Martin Parr’s Right Royal Knees-Up
What could be more quintessentially British than Martin Parr at a royal jubilee celebration? As Queen Elizabeth II celebrates 70 years on the throne, we look back at Parr’s unofficial royal photographs over the past 50 years
On May 23, 1952, just over 70 years ago, when Martin Parr was born in a suburban town on the outer reaches of southwest London, the 25-year-old Elizabeth Windsor had already served her first three months as monarch.
Skip forward to June 1977, and now Parr was 25, and the whole country, it seemed, was celebrating Queen Elizabeth II’s Silver Jubilee.
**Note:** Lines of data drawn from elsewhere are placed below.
-- ==== Sys2Proof/Machine/Step.lean ====
section
/-! DEFINITION. The step: the next thread of the issue group under way fetches and runs its instruction; with no group under
way the next step of the device's agents runs, from the agenda or from the free schedule. -/

namespace Sys2Proof.Machine

/-- The row is a step of the device's agents, not an instruction of a thread; a pair issues through its first parcel.
[DESIGN CHOICE, log 3] -/
def isEvent (i : Instr) : Bool :=
  i.args.isNone && (encode i).isNone && (match i with
    | .compactPairIssue _ _ => false
    | _ => true)

/-- One thread of the group under way: what it does instead of its instruction, or the instruction (R451, R479, R98). -/
def actOne (s : State) (a : Actor) (t : Thread) : Out :=
  match s.insteadOf a t with
  | some s => .next s
  | none => match s.takeInstr a t with
    | .error s => .next s
    | .ok (i, s) => exec i s

/-- Apply a function to the next state of an outcome. -/
def mapNext (f : State → State) : Out → Out
  | .next s => .next (f s)
  | .fault e => .fault e
  | .refused r => .refused r

/-- The step of the device. [DESIGN CHOICE, log 2, log 3] -/
def step (s : State) : Host.Outcome State Fault Refusal :=
  let s := { s with tick := s.tick + 1 }
  match s.grp.rest with
  | a :: rest =>
    let s := { s with grp := { s.grp with who := some a, rest := rest } }
    match s.thread? a with
    | none => .next s.endGroup
    | some t => mapNext State.endGroup (actOne s a t)
  | [] => match s.agenda with
    | e :: rest => exec e { s with agenda := rest, grp := { s.grp with who := none } }
    | [] =>
      let e := Config.schedule s.tick
      if isEvent e then exec e { s with grp := { s.grp with who := none } } else .next s

/-- The thread that withFetchWord runs: lane 0 of squad 0 of crew 1. [DESIGN CHOICE, log 1] -/
def probeActor : Actor := .thread ⟨1, 0, false, 0⟩

/-- A context 0 whose addresses of die code 0 map the first 64 GiB of device memory, and a launch of it with one crew of one
thread on core 0, whose pc stands at the instruction. [DESIGN CHOICE, log 1] -/
def State.withFetchWord (s : State) (nbits w : Nat) : State :=
  let pc := 0x10000000
  let m := memWrite s.mem 0x100000 8 0x200000
  let m := memWrite m 0x200000 8 0x202001
  let m := memWrite m 0x202000 8 0x3B
  let m := memWrite m pc 12 (w % 2 ^ nbits)
  let s := (s.setMg 0 0x100000).setMg 8 1
  { s with
    mem := m
    launches := [{ id := 1, ctx := 0, number := 0, pkt := { regs := 224, hentry := dword pc, kentry := dword pc } }]
    crews := [{ id := 1, ctx := 0, launch := 1, num := 0, squads := 1, shadows := false, at' := .on 0 }]
    squads := [{ crew := 1, num := 0, shadow := false }]
    threads := [(probeActor, { pc := dword pc, nregs := 224, launch := some 1 })]
    next := 2
    grp := { s.grp with rest := [probeActor] } }

end Sys2Proof.Machine
end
The young photographer, who had already made a name for himself as an acute observer of changing life in Northern England, was busy working among the declining towns and villages that surrounded Hebden Bridge, where he’d based himself after graduating from Manchester Polytechnic.
Street parties were already a favorite subject, so the Silver Jubilee celebrations were not to be missed, tens of thousands of them springing up and down the land in early Summer. Parr made a few successful images at a party in Todmorden, capturing the modest sense of occasion and mild reverie, families stung along makeshift tables that line the entire length of a road strung with balloons and bunting. (Most probably they were colored red, white and blue, but we cannot tell, as Parr was still shooting black-and-white in those days.)
In Elland, 10 miles away along the Calder Valley, he made another picture, photographing the sad spectacle of a Jubilee party gone wrong. There is no one to be seen, just a regal-looking three-tiered cake sat at the center of a table hastily abandoned to rain, left among a row of paper plates high above a street that’s become a sea.
That image became one of the key photographs in Bad Weather, Parr’s first photobook of many, published five years later, for which many of the pictures were shot with heavy flash and an underwater camera.
And, of course, royal-themed celebrations and street parties became a happy hunting ground for many years to come, featuring just as prominently – if not more – as he moved into color, and then later extreme close-up, as he began making the trademark ‘Parresque’ images we know him for today.
Wherever he travels in the world, both he and his photographs are often described as ‘quintessentially British’ – and what could be more so than Parr at a royal occasion. And though he has photographed Her Majesty in person, his interest has always been her subjects. Indeed, this weekend, as the UK marks the 70th anniversary of her coronation – be it in the spirit of pride, or irony – Parr will, as always, be lurking.